Look through the entries for the string "accumulation" and copy every line where it shows up.

SOURCE RECORDS START

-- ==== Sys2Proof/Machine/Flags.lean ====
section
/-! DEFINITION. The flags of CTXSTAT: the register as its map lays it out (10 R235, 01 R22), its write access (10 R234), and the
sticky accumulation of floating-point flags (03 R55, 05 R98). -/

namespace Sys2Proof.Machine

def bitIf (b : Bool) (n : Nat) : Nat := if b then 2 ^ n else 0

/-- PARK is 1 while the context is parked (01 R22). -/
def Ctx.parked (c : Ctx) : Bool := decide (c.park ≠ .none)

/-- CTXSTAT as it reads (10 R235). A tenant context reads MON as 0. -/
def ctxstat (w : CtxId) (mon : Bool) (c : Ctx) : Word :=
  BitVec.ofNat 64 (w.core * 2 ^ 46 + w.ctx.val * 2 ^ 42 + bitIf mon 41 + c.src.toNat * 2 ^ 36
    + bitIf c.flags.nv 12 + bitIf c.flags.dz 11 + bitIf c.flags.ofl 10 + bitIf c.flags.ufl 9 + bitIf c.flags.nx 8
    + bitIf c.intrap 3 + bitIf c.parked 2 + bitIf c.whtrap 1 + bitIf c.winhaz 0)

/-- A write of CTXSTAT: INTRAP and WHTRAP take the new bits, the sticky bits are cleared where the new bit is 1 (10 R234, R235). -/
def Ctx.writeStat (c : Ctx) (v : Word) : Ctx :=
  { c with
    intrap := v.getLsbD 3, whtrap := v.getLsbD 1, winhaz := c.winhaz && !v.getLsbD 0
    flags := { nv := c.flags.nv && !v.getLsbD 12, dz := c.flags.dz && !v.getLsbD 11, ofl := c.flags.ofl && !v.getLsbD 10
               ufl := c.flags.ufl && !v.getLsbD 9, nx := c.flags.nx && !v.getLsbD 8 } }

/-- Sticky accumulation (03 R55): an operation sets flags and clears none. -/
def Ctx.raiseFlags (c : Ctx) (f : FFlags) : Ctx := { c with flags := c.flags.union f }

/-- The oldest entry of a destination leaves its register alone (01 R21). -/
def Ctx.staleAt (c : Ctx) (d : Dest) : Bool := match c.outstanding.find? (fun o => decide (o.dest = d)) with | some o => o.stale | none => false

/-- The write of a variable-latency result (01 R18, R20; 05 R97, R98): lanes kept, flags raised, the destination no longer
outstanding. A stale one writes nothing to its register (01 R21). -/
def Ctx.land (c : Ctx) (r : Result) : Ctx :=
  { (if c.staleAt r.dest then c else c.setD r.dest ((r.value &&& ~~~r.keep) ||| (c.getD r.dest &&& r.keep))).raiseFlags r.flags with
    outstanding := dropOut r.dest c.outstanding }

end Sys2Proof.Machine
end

SOURCE RECORDS END

## YOUR SOLUTION:
sticky accumulation of floating-point flags (03 R55, 05 R98). -/
/-- Sticky accumulation (03 R55): an operation sets flags and clears none. -/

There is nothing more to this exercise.